A few months ago, I was driving the streets of Beverly Hills, past rows of elegant shops with a lot of really expensive stuff inside and a lot of really expensive cars parked outside.

It was almost immediate: that feeling I get almost every time I walk into a mall or get an Anthropologie catalog in the mail. All of a sudden, I feel inadequate. Where I didn't just a few minutes before, I suddenly feel not wealthy enough and not pretty enough. My wardrobe is definitely not trendy enough, my car is not flashy enough, and my home is not organized enough. I need more, bigger, better, faster, sexier, flashier. I am inadequate without the things I see through those windows. 

I've gotten to the point now where I can pretty quickly recognize this feeling as deceitful and brush it off without giving it much time of day. To be honest, I wouldn't consider myself an extremely materialistic person. I've never had any severe shopping habits and although I'll admit to some credit card debt, for the most part I don't buy what I can't afford. Although I love a new outfit just as much as the next girl, I don't drool over the latest pieces thinking, "I HAVE to have that." 

But even for someone like me, it still hits so quickly: the anxiety of not enough. 

And I find it interesting. Even though I know I don't need more, I still get that little voice inside that tells me I do. It makes me wonder: Where exactly is this voice coming from? Why is it such a strong one? Is it really my voice or is it coming from something, somewhere, or someone else?

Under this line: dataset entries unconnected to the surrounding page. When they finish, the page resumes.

-- ==== Sys2Proof/Laws/Reads.lean ====
section
/-! SUPPORT. Laws of reading on through a source that may fail (20_memory.md R55 to R61): a piece ends as it should, or the
source fails in a chunk the piece requests. -/

namespace Sys2Proof.Machine
open Sys2Proof

/-- The reader has moved, consistently, to where the bits `rest` are unread; the same failures lie ahead of what it has not
read. -/
structure Passed (rest : Bits) (s t : State) : Prop where
  params : t.params = s.params
  src : t.src = s.src
  ok : ReaderOk t
  unread : unreadBits t = rest
  ahead : ∀ m, m ≤ rest.length → (SoundUntil m s ↔ SoundUntil m t)

theorem Passed.refl {s : State} (h : ReaderOk s) : Passed (unreadBits s) s s := ⟨rfl, rfl, h, rfl, fun _ _ => Iff.rfl⟩

theorem Passed.trans {r r' : Bits} {s t u : State} (h : Passed r s t) (k : Passed r' t u) (hl : r'.length ≤ r.length) :
    Passed r' s u :=
  ⟨k.params.trans h.params, k.src.trans h.src, k.ok, k.unread, fun m hm =>
    (h.ahead m (hm.trans hl)).trans (k.ahead m hm)⟩

/-- The stores do not show in the reader. -/
theorem Passed.setCt {r : Bits} {s t : State} (h : Passed r s t) (c : Table CodeEntry) : Passed r s (t.setCt c) :=
  ⟨h.params, h.src, h.ok, h.unread, h.ahead⟩

/-- The writer does not show in the reader. -/
theorem onlyWriter.passed {s t : State} (h : onlyWriter s t) (hr : ReaderOk s) :
    Passed (Machine.unreadBits s) s t := by
  rw [h]
  exact ⟨rfl, rfl, hr, rfl, fun _ _ => Iff.rfl⟩

theorem Passed.setResult {r : Bits} {s t : State} (h : Passed r s t) (v : Word) : Passed r s (t.setResult v) :=
  ⟨h.params, h.src, h.ok, h.unread, h.ahead⟩

/-- A passage leaves a sound source sound. -/
theorem Passed.sound {r : Bits} {s t : State} (h : Passed r s t) : SourceSound s ↔ SourceSound t :=
  h.ahead 0 (Nat.zero_le _)

theorem Passed.ready {r : Bits} {s t : State} (h : Passed r s t) (hs : SourceSound s) : Ready t := ⟨h.ok, h.sound.mp hs⟩

/-- A piece that reads on until `left` bits are unread: where no failure lies in a chunk it requests it ends as `Q` says; else
the source fails (R55, R56). -/
def Ends {α : Type} (r : Res α) (Q : Res α → Prop) (left : Nat) (s : State) : Prop :=
  (SoundUntil left s ∧ Q r) ∨
    (¬ SoundUntil left s ∧ ∃ k t, s.src.failAt = some k ∧ r = .raised .srcIo (failureInfo k) t)

/-- A piece that reads on to where the bits `rest` are unread and ends, unless the source fails, in the value `a` and a state
that meets `P`. -/
abbrev Reads {α : Type} (r : Res α) (a : α) (P : State → Prop) (rest : Bits) (s : State) : Prop :=
  Ends r (fun r => ∃ t, r = .ok a t ∧ P t ∧ Passed rest s t) rest.length s

/-- What needs no more bits. -/
theorem Ends.now {α : Type} {r : Res α} {Q : Res α → Prop} {rest : Bits} {s : State} (h : ReaderOk s)
    (hu : unreadBits s = rest) (hq : Q r) : Ends r Q rest.length s := .inl ⟨hu ▸ h.soundUntil, hq⟩

theorem Reads.pure {α : Type} {a : α} {P : State → Prop} {rest : Bits} {s : State} (h : ReaderOk s)
    (hu : unreadBits s = rest) (hp : P s) : Reads (.ok a s) a P rest s := .now h hu ⟨s, rfl, hp, hu ▸ .refl h⟩

theorem Ends.mono {α : Type} {r : Res α} {Q Q' : Res α → Prop} {left : Nat} {s : State} (h : Ends r Q left s)
    (hq : Q r → Q' r) : Ends r Q' left s := h.imp_left fun k => ⟨k.1, hq k.2⟩

/-- Read on, and go on from there. -/
theorem Reads.andThen {α β : Type} {r : Res α} {f : α → State → Res β} {a : α} {P : State → Prop} {Q : Res β → Prop}
    {r1 : Bits} {left : Nat} {s : State} (h : Reads r a P r1 s) (hl : left ≤ r1.length)
    (hf : ∀ t, P t → Passed r1 s t → Ends (f a t) Q left t) : Ends (r.bind f) Q left s := by
  rcases h with ⟨-, t, h1, h2, h3⟩ | ⟨h0, k, t, h1, h2⟩
  · rw [h1, bind_ok]
    rcases hf t h2 h3 with ⟨k0, k1⟩ | ⟨k0, k, u, k1, k2⟩
    · exact .inl ⟨(h3.ahead _ hl).mpr k0, k1⟩
    · exact .inr ⟨fun hs => k0 ((h3.ahead _ hl).mp hs), k, u, by rw [← h3.src]; exact k1, k2⟩
  · exact .inr ⟨fun hs => h0 (hs.mono hl), k, t, h1, by rw [h2, bind_raised]⟩

/-- What is said of a piece from where the reader has passed to is said of it from before. -/
theorem Ends.before {α : Type} {r : Res α} {Q : Res α → Prop} {r1 : Bits} {left : Nat} {s t : State} (p : Passed r1 s t)
    (hl : left ≤ r1.length) (h : Ends r Q left t) : Ends r Q left s :=
  h.imp (fun ⟨k0, k1⟩ => ⟨(p.ahead _ hl).mpr k0, k1⟩)
    fun ⟨k0, k, u, k1, k2⟩ => ⟨fun hs => k0 ((p.ahead _ hl).mp hs), k, u, by rw [← p.src]; exact k1, k2⟩

theorem Reads.bind {α β : Type} {r : Res α} {f : α → State → Res β} {a : α} {b : β} {P Q : State → Prop} {r1 r2 : Bits}
    {s : State} (h : Reads r a P r1 s) (hl : r2.length ≤ r1.length)
    (hf : ∀ t, P t → Passed r1 s t → Reads (f a t) b Q r2 t) : Reads (r.bind f) b Q r2 s :=
  h.andThen hl fun t ht pt => (hf t ht pt).mono fun ⟨u, k1, k2, k3⟩ => ⟨u, k1, k2, pt.trans k3 hl⟩

theorem Res.bind_assoc {α β γ : Type} (r : Res α) (f : α → State → Res β) (g : β → State → Res γ) :
    (r.bind f).bind g = r.bind fun a t => (f a t).bind g := by cases r <;> rfl

/-- What raises goes on raising. -/
theorem Ends.raising {α β : Type} {r : Res α} {f : α → State → Res β} {e : ErrorCode} {i : Word} {left : Nat} {s : State}
    (h : Ends r (fun r => ∃ t, r = .raised e i t) left s) :
    Ends (r.bind f) (fun r => ∃ t, r = .raised e i t) left s :=
  h.imp (fun ⟨k0, t, k1⟩ => ⟨k0, t, by rw [k1, bind_raised]⟩)
    fun ⟨k0, k, t, k1, k2⟩ => ⟨k0, k, t, k1, by rw [k2, bind_raised]⟩

/-- Where no failure lies in a chunk that is requested. -/
theorem Ends.ok {α : Type} {r : Res α} {Q : Res α → Prop} {left : Nat} {s : State} (h : Ends r Q left s)
    (hs : SoundUntil left s) : Q r := (h.resolve_right fun k => k.1 hs).2

/-- Where a failure lies in a chunk that is requested. -/
theorem Ends.failed {α : Type} {r : Res α} {Q : Res α → Prop} {left : Nat} {s : State} (h : Ends r Q left s)
    (hs : ¬ SoundUntil left s) : ∃ k t, s.src.failAt = some k ∧ r = .raised .srcIo (failureInfo k) t :=
  (h.resolve_left fun k => hs k.1).2

theorem readBit_reads {s : State} {b : Bool} {rest : Bits} (h : ReaderOk s) (hu : unreadBits s = b :: rest) :
    Reads (readBit s) b (onlyReader s) rest s := by
  have hs := readBit_sat s
  have hx : hasNext s = true := (hasNext_iff_unread h).mpr (by simp [hu])
  cases hr : readBit s with
  | ok b' t =>
    rw [hr] at hs
    obtain ⟨h1, -, h2⟩ := hs
    obtain ⟨k1, k2, -, k3⟩ := h2 h
    rw [hu] at k2
    simp only [List.cons.injEq] at k2
    have p : Passed rest s t := ⟨h1.params, h1.src, k1, k2.2.symm, fun m hm => k3 m (by rw [← k2.2]; exact hm)⟩
    exact .inl ⟨(p.ahead _ le_rfl).mpr (p.unread ▸ k1.soundUntil), t, by rw [k2.1], h1, p⟩
  | raised e i t =>
    rw [hr] at hs
    rcases hs with k | ⟨-, -, -, k⟩
    · obtain ⟨j, k1, k2⟩ := k.source
      exact .inr ⟨k.ahead h _ (by rw [hu]; simp), j, t, k1, by rw [k.code, k2]⟩
    · rw [hx] at k; exact nomatch k

theorem readByte_reads {s : State} {y : Byte} {rest : Bits} (h : ReaderOk s) (ha : s.rdOff % 8 = 0)
    (hu : unreadBits s = byteBits s.params.bitOrder y ++ rest) :
    Reads (readByte s) y (fun t => onlyReader s t ∧ t.rdOff % 8 = 0) rest s := by
  have hs := readByte_sat s
  have hx : hasNext s = true := (hasNext_iff_unread h).mpr fun e => by
    have := congrArg List.length (hu.symm.trans e)
    simp at this
  cases hr : readByte s with
  | ok y' t =>
    rw [hr] at hs
    obtain ⟨h1, -, -, h2⟩ := hs
    obtain ⟨k1, k2, k3, -, -, k5⟩ := h2 h
    rw [hu] at k3
    obtain ⟨e1, e2⟩ := List.append_inj k3 (by simp)
    have p : Passed rest s t := ⟨h1.params, h1.src, k1, e2.symm, fun m hm => k5 m (by rw [← e2]; exact hm)⟩
    exact .inl ⟨(p.ahead _ le_rfl).mpr (p.unread ▸ k1.soundUntil), t, by rw [byteBits_inj _ e1], ⟨h1, k2⟩, p⟩
  | raised e i t =>
    rw [hr] at hs
    rcases hs with k | ⟨-, -, -, k, -⟩ | ⟨-, -, -, k⟩
    · obtain ⟨j, k1, k2⟩ := k.source
      exact .inr ⟨k.ahead h _ (by rw [hu]; simp [Nat.add_comm]), j, t, k1, by rw [k.code, k2]⟩
    · rw [hx] at k; exact nomatch k
    · exact absurd ha k

/-- RSHORT's two bytes, the low one first (R61). -/
theorem readShort_reads {s : State} {lo hi : Byte} {rest : Bits} (h : ReaderOk s) (ha : s.rdOff % 8 = 0)
    (hu : unreadBits s = byteBits s.params.bitOrder lo ++ (byteBits s.params.bitOrder hi ++ rest)) :
    Reads (readShort s) (hi ++ lo) (onlyReader s) rest s :=
  (readByte_reads h ha hu).bind (by simp) fun t f1 p1 =>
    (readByte_reads p1.ok f1.2 (p1.params.symm ▸ p1.unread)).bind le_rfl fun u f2 p2 =>
      .pure p2.ok p2.unread (f1.1.trans f2.1)

/-- The reader's alignment follows the number of unread bits. -/
theorem unread_align {s : State} (h : ReaderOk s) : ((unreadBits s).length + s.rdOff) % 8 = 0 := by
  obtain ⟨-, e2, e3⟩ := h.sizes
  simp only [consumed, e2] at e3
  omega

end Sys2Proof.Machine
end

This mindset of consumerism is so ingrained in us; it's built into our minds from such a young age. "Get more, bigger, better... Or else fall behind the Jones'." Our worth as people have somehow been tied up into whether or not we have the best and latest things, and the scary part is: we don't even realize it's happening. Companies thrive off of this mindset, with the goal of each commercial to convince you your life will be complete if you'd only buy their product. And so, we are brainwashed, we are sold, we are stressed, and we are dissatisfied.

Now don't get me wrong; I like shopping! I really enjoy giving gifts and like receiving them too. I think commerce is a good thing and I'm all about people creating goods and making an honest living from selling them. But I wonder if perhaps we've just gone too far. I wonder if it's more difficult to enjoy the things we do buy and to still be satisfied and whole if we don't get that new thing we want. I wonder if what we wear, what we have, and what we drive could be an expression of who we already know we are as worthy individuals, instead of using those things to try and obtain our worth.

So, this Thanksgiving and Black Friday, let's do our best to be consciously grateful for what we have. Let's call this culture of consumerism what it is and be willing to call out our feelings of "not enough" as lies. Let's shop with intention, because we want to be generous and use our dollars to make the world a better place...not because we won't be complete until we buy more stuff.